Blog
Data Governance Anti-Patterns: The Copy & Paste Data Sharing Method

Data Governance Anti-Patterns: The Copy & Paste Data Sharing Method

Published January 8, 2019

Last edited: November 5, 2024

Anti-patterns are behaviors that take bad problems and lead to even worse solutions. In the world of data governance, they’re everywhere. Today’s anti-pattern probably isn’t thought of as a “pattern” at all because it feels so obvious, and (on the surface) is too “easy” – you share data by giving someone a copy. This is plain wrong, and we’ll explain why.

Imagine you’re a small mom and pop pizza place and have been diligent about storing all of your data about inventory, deliveries, and orders in a database. You know you could use powerful machine learning techniques to be more predictive about all that you do, but obviously don’t have the data scientists on staff to assist. To do so, you hire external consultants and share your data and business goals with them so that they can build the models for you.

This isn’t an uncommon scenario. In big organizations, such as banks, this sharing occurs internally between groups. Also, large organizations share with each other in order to gain value from their combined data.

The key word here is “share.” How does that actually happen? In almost every organization we work with, the method is consistent and problematic (at least before Immuta comes in): copy and paste. Specifically, the data is copied out of the database, likely transformed in some way, then that static file is shared. In fact, this explains why data scientists are so familiar with working with files because they’re always at the tail end of the copy and paste process.

Why does everyone gravitate to copy and paste? A few reasons.

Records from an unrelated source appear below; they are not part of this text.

/-- Other task and channel instructions: `rec.ld` reads KEY, PATH, header or spawn index, and traps above 3; `path` gives the path
of the spawn index and its operand; `reap` takes the oldest record that it may, into every lane; `reply` sends its value under the
task's token and ends the task as `texit` does, which frees the slot; `yield` of a task that has no crew, or is the last live member
of its crew, leaves the slot and re-queues it, and where other members live only PC advances, as in the model it does above PRIV 0
and in a slot without a control block (entry 64); `chan.cfg` configures a channel whose ends are two slots, the issuing one among
them, and clears both ends' registers; its release frees the issuing slot's end. The layout of a token is the model's choice (entry
36), and what `texit` and `reply` wait for beyond R179 its reading (entry 34). -/
def Sys2Proof.Claims.TaskResult : Prop :=
  ∀ (s : Sys2Proof.Machine.State) (d : Sys2Proof.SReg) (v : Sys2Proof.VReg) (a : Sys2Proof.SSrc) (b : Sys2Proof.SOpd),
    Sys2Proof.Claims.Unbroken s →
    let qd := Sys2Proof.Machine.formB [.s d] b
    let qv := Sys2Proof.Machine.formR [.v v] a b
    let qa := Sys2Proof.Machine.formA [] a
    let dd := Sys2Proof.Machine.dieOf s.cur
    let core := Sys2Proof.Machine.coreOf s.cur
    let k := (s.bval qd 0 .zext b).toNat
    let free (t : Sys2Proof.Machine.State) : Prop :=
      (t.slot s.cur).use = .free ∧ (t.slot s.cur).accs = [] ∧ (t.slot s.cur).crew = false
    let alone : Prop := s.me.crew = false ∨ s.liveMembers (s.crewKey s.cur) ≤ 1
    (s.gateOf s.cur qd = .go →
      (k ≤ 3 → Sys2Proof.Claims.Writes (.recLd d b) qd d
        (if k = 0 then s.me.key else if k = 1 then s.me.path else if k = 2 then s.me.hdr else s.me.idx) s) ∧
      Sys2Proof.Claims.Writes (.path d b) qd d (Sys2Proof.Machine.childpath s.me.path (s.me.idx + s.bval qd 0 .zext b)) s ∧
      (3 < k → Sys2Proof.Machine.exec (.recLd d b) s = s.trap 0x02 (Sys2Proof.Machine.wordOf (.recLd d b)) qd.lit)) ∧
    (let sel := s.bval qv 1 .zext b
      let key := s.sval qv 0
      let aff := sel.toNat / 2 ^ 24 % 2 ^ 4
      ∀ c, s.gateOf s.cur qv = .go → Sys2Proof.Claims.ClassOf s sel c → (s.me.det = true → c.independent = true) →
      ¬ (8 ≤ aff ∧ aff ≤ 0xD) → ∀ e, (if s.me.det then e = s.keyDie key else Sys2Proof.Claims.AffinityDie s aff dd key e) →
      (∀ r, s.reapable e s.me.asid.toNat (sel.toNat / 2 ^ 16 % 2 ^ 6) key c.gate = some r →
        ∃ t, Sys2Proof.Machine.exec (.reap v a b) s = .next t ∧ t.me.vFull.getLsbD v.val = true ∧
          (∀ i : Fin 8, t.me.v[v].extractLsb' (64 * i.val) 64 = r.payload[i]) ∧
          (t.die e).pan = (s.die e).pan.filter (fun y => y.stamp != r.stamp) ∧ t.me.s = s.me.s ∧
          t.me.pc = s.me.pc + (if qv.lit then 8 else 4)) ∧
      (s.reapable e s.me.asid.toNat (sel.toNat / 2 ^ 16 % 2 ^ 6) key c.gate = none →
        Sys2Proof.Machine.exec (.reap v a b) s = .next s)) ∧
    (Sys2Proof.Claims.Finished s → ∃ t, Sys2Proof.Machine.exec .texit s = .next t ∧ free t) ∧
    (s.quietTask s.cur = false → s.me.laterHeld = 0 → Sys2Proof.Machine.exec .texit s = .next s) ∧
    (s.quietTask s.cur = false → s.me.laterHeld ≠ 0 →
      Sys2Proof.Machine.exec .texit s = .next (s.modMe fun x => { x with laterHeld := 0 })) ∧
    (s.gateOf s.cur qa = .go → s.me.replied = false →
      (s.me.token = 0 → Sys2Proof.Machine.exec (.reply a) s = s.trap 0x87 s.me.key false) ∧
      (s.me.token ≠ 0 → s.fenced s.cur (2 ^ (s.me.token.toNat / 2 ^ 38 % 2 ^ 3)) = true → Sys2Proof.Claims.Finished s →
        ∃ t, Sys2Proof.Machine.exec (.reply a) s = .next t ∧ free t ∧
          t.replies.get? s.seq = some { token := s.me.token, val := s.sval qa 0 })) ∧
    ((s.me.use ≠ .task ∨ s.me.priv ≠ 0 ∨ ¬ alone → Sys2Proof.Machine.exec .yield s = .next (s.retire (Sys2Proof.Machine.form0 []))) ∧
      (s.me.use = .task → s.me.priv = 0 → alone → s.canLeave s.cur = false → Sys2Proof.Machine.exec .yield s = .next s) ∧
      (s.me.use = .task → s.me.priv = 0 → alone → s.canLeave s.cur = true →
      ∃ t u n m, Sys2Proof.Machine.exec .yield s = .next t ∧ (t.slot s.cur).use = .free ∧
        t.saved.get? s.me.block = some u ∧ t.recs.get? n = some m ∧ m.r.resume = some s.me.block)) ∧
    (let x := (s.sval qa 0).toNat
      let n : Fin 4 := Fin.ofNat 4 x
      let w := x / 2 ^ 2 % 2 ^ 4
      let r := x / 2 ^ 6 % 2 ^ 4
      let bad : Prop := (s.cur % 16 ≠ w ∧ s.cur % 16 ≠ r) ∨ w = r ∨ w = 15 ∨ r = 15
      s.gateOf s.cur qa = .go →
      (bad → Sys2Proof.Machine.exec (.chanCfg a) s = s.trap 0x0A (BitVec.ofNat 64 n.val) false) ∧
      (¬ bad → (s.chan core n).en = true → (s.chan core n).wslot.toNat ≠ w ∨ (s.chan core n).rslot.toNat ≠ r →
        Sys2Proof.Machine.exec (.chanCfg a) s = s.trap 0x0A (BitVec.ofNat 64 n.val) false) ∧
      (¬ bad → (s.chan core n).en = false → s.role s.cur a.reg = .plain →
        ∃ t, Sys2Proof.Machine.exec (.chanCfg a) s = .next t ∧ (t.chan core n).en = true ∧ (t.chan core n).wslot.toNat = w ∧
          (t.chan core n).rslot.toNat = r ∧ (t.chan core n).fifo = [] ∧ t.me.pc = s.me.pc + 4 ∧
          (∀ z : Sys2Proof.SReg, z.val = 60 + n.val →
            (t.slot (core * 16 + w)).reg z = 0 ∧ (t.slot (core * 16 + r)).reg z = 0) ∧
          (∀ y : Fin 4, y ≠ n → t.chan core y = s.chan core y) ∧ t.mem = s.mem) ∧
      ((s.chan core n).endAt (s.cur % 16) = false →
        Sys2Proof.Machine.exec (.chanCfgRel a) s = s.trap 0x0A (BitVec.ofNat 64 n.val) false) ∧
      ((s.chan core n).endAt (s.cur % 16) = true → (s.chan core n).wslot ≠ (s.chan core n).rslot → s.role s.cur a.reg = .plain →
        ∃ t, Sys2Proof.Machine.exec (.chanCfgRel a) s = .next t ∧ (t.chan core n).endAt (s.cur % 16) = false ∧
          t.me.pc = s.me.pc + 4 ∧ (∀ z : Sys2Proof.SReg, z.val = 60 + n.val → t.me.full z = true ∧ t.me.reg z = 0) ∧
          t.mem = s.mem))
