/-! `State.count` -/

@[simp] theorem State.count_slots (s : State) (d evt n : Nat) : (s.count d evt n).slots = s.slots := rfl
@[simp] theorem State.count_cores (s : State) (d evt n : Nat) : (s.count d evt n).cores = s.cores := rfl
@[simp] theorem State.count_crews (s : State) (d evt n : Nat) : (s.count d evt n).crews = s.crews := rfl
@[simp] theorem State.count_feat (s : State) (d evt n : Nat) : (s.count d evt n).feat = s.feat := rfl
@[simp] theorem State.count_mem (s : State) (d evt n : Nat) : (s.count d evt n).mem = s.mem := rfl
@[simp] theorem State.count_memPoison (s : State) (d evt n : Nat) : (s.count d evt n).memPoison = s.memPoison := rfl
@[simp] theorem State.count_lines (s : State) (d evt n : Nat) : (s.count d evt n).lines = s.lines := rfl
@[simp] theorem State.count_olds (s : State) (d evt n : Nat) : (s.count d evt n).olds = s.olds := rfl
@[simp] theorem State.count_codeAt (s : State) (d evt n : Nat) : (s.count d evt n).codeAt = s.codeAt := rfl
@[simp] theorem State.count_tlb (s : State) (d evt n : Nat) : (s.count d evt n).tlb = s.tlb := rfl
@[simp] theorem State.count_walks (s : State) (d evt n : Nat) : (s.count d evt n).walks = s.walks := rfl
@[simp] theorem State.count_unitWalks (s : State) (d evt n : Nat) : (s.count d evt n).unitWalks = s.unitWalks := rfl
@[simp] theorem State.count_prefs (s : State) (d evt n : Nat) : (s.count d evt n).prefs = s.prefs := rfl
@[simp] theorem State.count_mail (s : State) (d evt n : Nat) : (s.count d evt n).mail = s.mail := rfl
@[simp] theorem State.count_clusters (s : State) (d evt n : Nat) : (s.count d evt n).clusters = s.clusters := rfl
@[simp] theorem State.count_up (s : State) (d evt n : Nat) : (s.count d evt n).up = s.up := rfl
@[simp] theorem State.count_pkg (s : State) (d evt n : Nat) : (s.count d evt n).pkg = s.pkg := rfl
@[simp] theorem State.count_pkgSet (s : State) (d evt n : Nat) : (s.count d evt n).pkgSet = s.pkgSet := rfl
@[simp] theorem State.count_route (s : State) (d evt n : Nat) : (s.count d evt n).route = s.route := rfl
@[simp] theorem State.count_linkDown (s : State) (d evt n : Nat) : (s.count d evt n).linkDown = s.linkDown := rfl
@[simp] theorem State.count_locks (s : State) (d evt n : Nat) : (s.count d evt n).locks = s.locks := rfl
@[simp] theorem State.count_tiles (s : State) (d evt n : Nat) : (s.count d evt n).tiles = s.tiles := rfl
@[simp] theorem State.count_names (s : State) (d evt n : Nat) : (s.count d evt n).names = s.names := rfl
@[simp] theorem State.count_notices (s : State) (d evt n : Nat) : (s.count d evt n).notices = s.notices := rfl
@[simp] theorem State.count_recs (s : State) (d evt n : Nat) : (s.count d evt n).recs = s.recs := rfl
@[simp] theorem State.count_replies (s : State) (d evt n : Nat) : (s.count d evt n).replies = s.replies := rfl
@[simp] theorem State.count_launches (s : State) (d evt n : Nat) : (s.count d evt n).launches = s.launches := rfl
@[simp] theorem State.count_saved (s : State) (d evt n : Nat) : (s.count d evt n).saved = s.saved := rfl
@[simp] theorem State.count_faultMsgs (s : State) (d evt n : Nat) : (s.count d evt n).faultMsgs = s.faultMsgs := rfl
@[simp] theorem State.count_merges (s : State) (d evt n : Nat) : (s.count d evt n).merges = s.merges := rfl
@[simp] theorem State.count_merged (s : State) (d evt n : Nat) : (s.count d evt n).merged = s.merged := rfl
@[simp] theorem State.count_wakes (s : State) (d evt n : Nat) : (s.count d evt n).wakes = s.wakes := rfl
@[simp] theorem State.count_collects (s : State) (d evt n : Nat) : (s.count d evt n).collects = s.collects := rfl
@[simp] theorem State.count_sent (s : State) (d evt n : Nat) : (s.count d evt n).sent = s.sent := rfl
@[simp] theorem State.count_held (s : State) (d evt n : Nat) : (s.count d evt n).held = s.held := rfl
@[simp] theorem State.count_peers (s : State) (d evt n : Nat) : (s.count d evt n).peers = s.peers := rfl
@[simp] theorem State.count_switches (s : State) (d evt n : Nat) : (s.count d evt n).switches = s.switches := rfl
@[simp] theorem State.count_shadows (s : State) (d evt n : Nat) : (s.count d evt n).shadows = s.shadows := rfl
@[simp] theorem State.count_pages (s : State) (d evt n : Nat) : (s.count d evt n).pages = s.pages := rfl
@[simp] theorem State.count_pdir (s : State) (d evt n : Nat) : (s.count d evt n).pdir = s.pdir := rfl
@[simp] theorem State.count_lineAsks (s : State) (d evt n : Nat) : (s.count d evt n).lineAsks = s.lineAsks := rfl
@[simp] theorem State.count_farPuts (s : State) (d evt n : Nat) : (s.count d evt n).farPuts = s.farPuts := rfl
@[simp] theorem State.count_farGets (s : State) (d evt n : Nat) : (s.count d evt n).farGets = s.farGets := rfl
@[simp] theorem State.count_staged (s : State) (d evt n : Nat) : (s.count d evt n).staged = s.staged := rfl
@[simp] theorem State.count_accepted (s : State) (d evt n : Nat) : (s.count d evt n).accepted = s.accepted := rfl
@[simp] theorem State.count_nvmeTab (s : State) (d evt n : Nat) : (s.count d evt n).nvmeTab = s.nvmeTab := rfl
@[simp] theorem State.count_watches (s : State) (d evt n : Nat) : (s.count d evt n).watches = s.watches := rfl
@[simp] theorem State.count_window (s : State) (d evt n : Nat) : (s.count d evt n).window = s.window := rfl
@[simp] theorem State.count_nvme (s : State) (d evt n : Nat) : (s.count d evt n).nvme = s.nvme := rfl
@[simp] theorem State.count_nvmeTail (s : State) (d evt n : Nat) : (s.count d evt n).nvmeTail = s.nvmeTail := rfl
@[simp] theorem State.count_nvmeDone (s : State) (d evt n : Nat) : (s.count d evt n).nvmeDone = s.nvmeDone := rfl
@[simp] theorem State.count_bar2 (s : State) (d evt n : Nat) : (s.count d evt n).bar2 = s.bar2 := rfl
@[simp] theorem State.count_hostOut (s : State) (d evt n : Nat) : (s.count d evt n).hostOut = s.hostOut := rfl
@[simp] theorem State.count_repl (s : State) (d evt n : Nat) : (s.count d evt n).repl = s.repl := rfl
@[simp] theorem State.count_accum (s : State) (d evt n : Nat) : (s.count d evt n).accum = s.accum := rfl
@[simp] theorem State.count_digests (s : State) (d evt n : Nat) : (s.count d evt n).digests = s.digests := rfl
@[simp] theorem State.count_ends (s : State) (d evt n : Nat) : (s.count d evt n).ends = s.ends := rfl
@[simp] theorem State.count_stopped (s : State) (d evt n : Nat) : (s.count d evt n).stopped = s.stopped := rfl
@[simp] theorem State.count_pol (s : State) (d evt n : Nat) : (s.count d evt n).pol = s.pol := rfl
@[simp] theorem State.count_alarms (s : State) (d evt n : Nat) : (s.count d evt n).alarms = s.alarms := rfl
@[simp] theorem State.count_tickets (s : State) (d evt n : Nat) : (s.count d evt n).tickets = s.tickets := rfl
@[simp] theorem State.count_ctrl (s : State) (d evt n : Nat) : (s.count d evt n).ctrl = s.ctrl := rfl
@[simp] theorem State.count_seq (s : State) (d evt n : Nat) : (s.count d evt n).seq = s.seq := rfl
@[simp] theorem State.count_turn (s : State) (d evt n : Nat) : (s.count d evt n).turn = s.turn := rfl
@[simp] theorem State.count_tick (s : State) (d evt n : Nat) : (s.count d evt n).tick = s.tick := rfl
@[simp] theorem State.count_now (s : State) (d evt n : Nat) : (s.count d evt n).now = s.now := rfl
@[simp] theorem State.count_cur (s : State) (d evt n : Nat) : (s.count d evt n).cur = s.cur := rfl

/-! `State.putV` -/

@[simp] theorem State.putV_cores (s : State) (d : VReg) (w : Vec) : (s.putV d w).cores = s.cores := rfl
@[simp] theorem State.putV_crews (s : State) (d : VReg) (w : Vec) : (s.putV d w).crews = s.crews := rfl
@[simp] theorem State.putV_dies (s : State) (d : VReg) (w : Vec) : (s.putV d w).dies = s.dies := rfl
@[simp] theorem State.putV_feat (s : State) (d : VReg) (w : Vec) : (s.putV d w).feat = s.feat := rfl
@[simp] theorem State.putV_mem (s : State) (d : VReg) (w : Vec) : (s.putV d w).mem = s.mem := rfl
@[simp] theorem State.putV_memPoison (s : State) (d : VReg) (w : Vec) : (s.putV d w).memPoison = s.memPoison := rfl
@[simp] theorem State.putV_lines (s : State) (d : VReg) (w : Vec) : (s.putV d w).lines = s.lines := rfl
@[simp] theorem State.putV_olds (s : State) (d : VReg) (w : Vec) : (s.putV d w).olds = s.olds := rfl
@[simp] theorem State.putV_codeAt (s : State) (d : VReg) (w : Vec) : (s.putV d w).codeAt = s.codeAt := rfl
@[simp] theorem State.putV_tlb (s : State) (d : VReg) (w : Vec) : (s.putV d w).tlb = s.tlb := rfl
@[simp] theorem State.putV_walks (s : State) (d : VReg) (w : Vec) : (s.putV d w).walks = s.walks := rfl
@[simp] theorem State.putV_unitWalks (s : State) (d : VReg) (w : Vec) : (s.putV d w).unitWalks = s.unitWalks := rfl
@[simp] theorem State.putV_prefs (s : State) (d : VReg) (w : Vec) : (s.putV d w).prefs = s.prefs := rfl
@[simp] theorem State.putV_mail (s : State) (d : VReg) (w : Vec) : (s.putV d w).mail = s.mail := rfl
@[simp] theorem State.putV_clusters (s : State) (d : VReg) (w : Vec) : (s.putV d w).clusters = s.clusters := rfl
@[simp] theorem State.putV_up (s : State) (d : VReg) (w : Vec) : (s.putV d w).up = s.up := rfl
@[simp] theorem State.putV_pkg (s : State) (d : VReg) (w : Vec) : (s.putV d w).pkg = s.pkg := rfl
@[simp] theorem State.putV_pkgSet (s : State) (d : VReg) (w : Vec) : (s.putV d w).pkgSet = s.pkgSet := rfl
@[simp] theorem State.putV_route (s : State) (d : VReg) (w : Vec) : (s.putV d w).route = s.route := rfl
@[simp] theorem State.putV_linkDown (s : State) (d : VReg) (w : Vec) : (s.putV d w).linkDown = s.linkDown := rfl
@[simp] theorem State.putV_locks (s : State) (d : VReg) (w : Vec) : (s.putV d w).locks = s.locks := rfl
@[simp] theorem State.putV_tiles (s : State) (d : VReg) (w : Vec) : (s.putV d w).tiles = s.tiles := rfl
@[simp] theorem State.putV_names (s : State) (d : VReg) (w : Vec) : (s.putV d w).names = s.names := rfl
@[simp] theorem State.putV_notices (s : State) (d : VReg) (w : Vec) : (s.putV d w).notices = s.notices := rfl
@[simp] theorem State.putV_recs (s : State) (d : VReg) (w : Vec) : (s.putV d w).recs = s.recs := rfl
@[simp] theorem State.putV_replies (s : State) (d : VReg) (w : Vec) : (s.putV d w).replies = s.replies := rfl
@[simp] theorem State.putV_launches (s : State) (d : VReg) (w : Vec) : (s.putV d w).launches = s.launches := rfl
@[simp] theorem State.putV_saved (s : State) (d : VReg) (w : Vec) : (s.putV d w).saved = s.saved := rfl
@[simp] theorem State.putV_faultMsgs (s : State) (d : VReg) (w : Vec) : (s.putV d w).faultMsgs = s.faultMsgs := rfl
@[simp] theorem State.putV_merges (s : State) (d : VReg) (w : Vec) : (s.putV d w).merges = s.merges := rfl
@[simp] theorem State.putV_merged (s : State) (d : VReg) (w : Vec) : (s.putV d w).merged = s.merged := rfl
@[simp] theorem State.putV_wakes (s : State) (d : VReg) (w : Vec) : (s.putV d w).wakes = s.wakes := rfl
@[simp] theorem State.putV_collects (s : State) (d : VReg) (w : Vec) : (s.putV d w).collects = s.collects := rfl
@[simp] theorem State.putV_sent (s : State) (d : VReg) (w : Vec) : (s.putV d w).sent = s.sent := rfl
@[simp] theorem State.putV_held (s : State) (d : VReg) (w : Vec) : (s.putV d w).held = s.held := rfl
@[simp] theorem State.putV_peers (s : State) (d : VReg) (w : Vec) : (s.putV d w).peers = s.peers := rfl
@[simp] theorem State.putV_switches (s : State) (d : VReg) (w : Vec) : (s.putV d w).switches = s.switches := rfl
@[simp] theorem State.putV_shadows (s : State) (d : VReg) (w : Vec) : (s.putV d w).shadows = s.shadows := rfl
@[simp] theorem State.putV_pages (s : State) (d : VReg) (w : Vec) : (s.putV d w).pages = s.pages := rfl
@[simp] theorem State.putV_pdir (s : State) (d : VReg) (w : Vec) : (s.putV d w).pdir = s.pdir := rfl
@[simp] theorem State.putV_lineAsks (s : State) (d : VReg) (w : Vec) : (s.putV d w).lineAsks = s.lineAsks := rfl
@[simp] theorem State.putV_farPuts (s : State) (d : VReg) (w : Vec) : (s.putV d w).farPuts = s.farPuts := rfl
@[simp] theorem State.putV_farGets (s : State) (d : VReg) (w : Vec) : (s.putV d w).farGets = s.farGets := rfl
@[simp] theorem State.putV_staged (s : State) (d : VReg) (w : Vec) : (s.putV d w).staged = s.staged := rfl
@[simp] theorem State.putV_accepted (s : State) (d : VReg) (w : Vec) : (s.putV d w).accepted = s.accepted := rfl
@[simp] theorem State.putV_nvmeTab (s : State) (d : VReg) (w : Vec) : (s.putV d w).nvmeTab = s.nvmeTab := rfl
@[simp] theorem State.putV_watches (s : State) (d : VReg) (w : Vec) : (s.putV d w).watches = s.watches := rfl
@[simp] theorem State.putV_window (s : State) (d : VReg) (w : Vec) : (s.putV d w).window = s.window := rfl
@[simp] theorem State.putV_nvme (s : State) (d : VReg) (w : Vec) : (s.putV d w).nvme = s.nvme := rfl
@[simp] theorem State.putV_nvmeTail (s : State) (d : VReg) (w : Vec) : (s.putV d w).nvmeTail = s.nvmeTail := rfl
@[simp] theorem State.putV_nvmeDone (s : State) (d : VReg) (w : Vec) : (s.putV d w).nvmeDone = s.nvmeDone := rfl
@[simp] theorem State.putV_bar2 (s : State) (d : VReg) (w : Vec) : (s.putV d w).bar2 = s.bar2 := rfl
@[simp] theorem State.putV_hostOut (s : State) (d : VReg) (w : Vec) : (s.putV d w).hostOut = s.hostOut := rfl
@[simp] theorem State.putV_repl (s : State) (d : VReg) (w : Vec) : (s.putV d w).repl = s.repl := rfl
@[simp] theorem State.putV_accum (s : State) (d : VReg) (w : Vec) : (s.putV d w).accum = s.accum := rfl
@[simp] theorem State.putV_digests (s : State) (d : VReg) (w : Vec) : (s.putV d w).digests = s.digests := rfl
@[simp] theorem State.putV_ends (s : State) (d : VReg) (w : Vec) : (s.putV d w).ends = s.ends := rfl
@[simp] theorem State.putV_stopped (s : State) (d : VReg) (w : Vec) : (s.putV d w).stopped = s.stopped := rfl
@[simp] theorem State.putV_pol (s : State) (d : VReg) (w : Vec) : (s.putV d w).pol = s.pol := rfl
@[simp] theorem State.putV_alarms (s : State) (d : VReg) (w : Vec) : (s.putV d w).alarms = s.alarms := rfl
@[simp] theorem State.putV_tickets (s : State) (d : VReg) (w : Vec) : (s.putV d w).tickets = s.tickets := rfl
@[simp] theorem State.putV_ctrl (s : State) (d : VReg) (w : Vec) : (s.putV d w).ctrl = s.ctrl := rfl
@[simp] theorem State.putV_seq (s : State) (d : VReg) (w : Vec) : (s.putV d w).seq = s.seq := rfl
@[simp] theorem State.putV_turn (s : State) (d : VReg) (w : Vec) : (s.putV d w).turn = s.turn := rfl
@[simp] theorem State.putV_tick (s : State) (d : VReg) (w : Vec) : (s.putV d w).tick = s.tick := rfl
@[simp] theorem State.putV_now (s : State) (d : VReg) (w : Vec) : (s.putV d w).now = s.now := rfl
@[simp] theorem State.putV_cur (s : State) (d : VReg) (w : Vec) : (s.putV d w).cur = s.cur := rfl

Anonymization of data must occur: Going back to our pizza joint example, it’s likely that the owners would want to mask their customers’ names and personal information before sharing their data with the consultants. This requires some kind of extract/transform/load (ETL) process to copy the data out of the database, mask it appropriately, and then dump it somewhere to use as the final output to share. This technique isn’t limited to small pizza shops. It’s almost universally used in every large organization we meet with.
Legal: Anonymization techniques can be very complicated and involve sign-off from experts as well as auditing of where data is being shared (think GDPR). This requires manual workflows and the involvement of several employees beyond just IT. In many cases, data owners use this as an excuse not to share at all.
Database security: IT doesn’t want to manage more accounts to the database, especially with third parties so they copy and paste instead, rather than adding more accounts. Remember how complex adding accounts can get if IT is also following our anti-patterns.

The Problems With Copy and Paste

It turns out that the copy and paste method of data sharing directly hurts data science programs and leads to massive frustrations for the downstream data consumers. There are a few reasons behind this:

Data consumers have no process to discover or request access to the data across the organization.
They typically have to wait months (yes, months) for the data to arrive.
They’re working with a static snapshot of the data, which is typically months old – if not simply outdated – because of the above process.
They’re required to sign data usage agreements and therefore must be very careful about how they subsequently share the data with their colleagues.

And on top of that, the organization is frustrated because:

They lose insight into who has what data and how it’s being used.
They significantly increase storage costs as many anonymized versions of data need to be stored for various different user scenarios.
They have complex ETL “spaghetti” to manage the creation of all the anonymized copies.
It isn’t clear how the anonymization policies are actually implemented (or if they are correct) across different data systems (see anti-pattern 1).
Biggest of all, their data science initiatives are stymied because frankly, none of this works and nobody can access data in the way they need.

So how should you avoid this anti-pattern?

A great analogy is how Netflix led to the demise of Blockbuster. Blockbuster was the copy and paste method. After searching through the store on foot, you got the raw video, watched it, remembered to rewind, and returned it. Netflix changed that. Instead of copy and paste, they provided a live feed to the movie over the internet. The value here was discovering the movie you wanted through a web search then having immediate access from your living room, without moving from your couch.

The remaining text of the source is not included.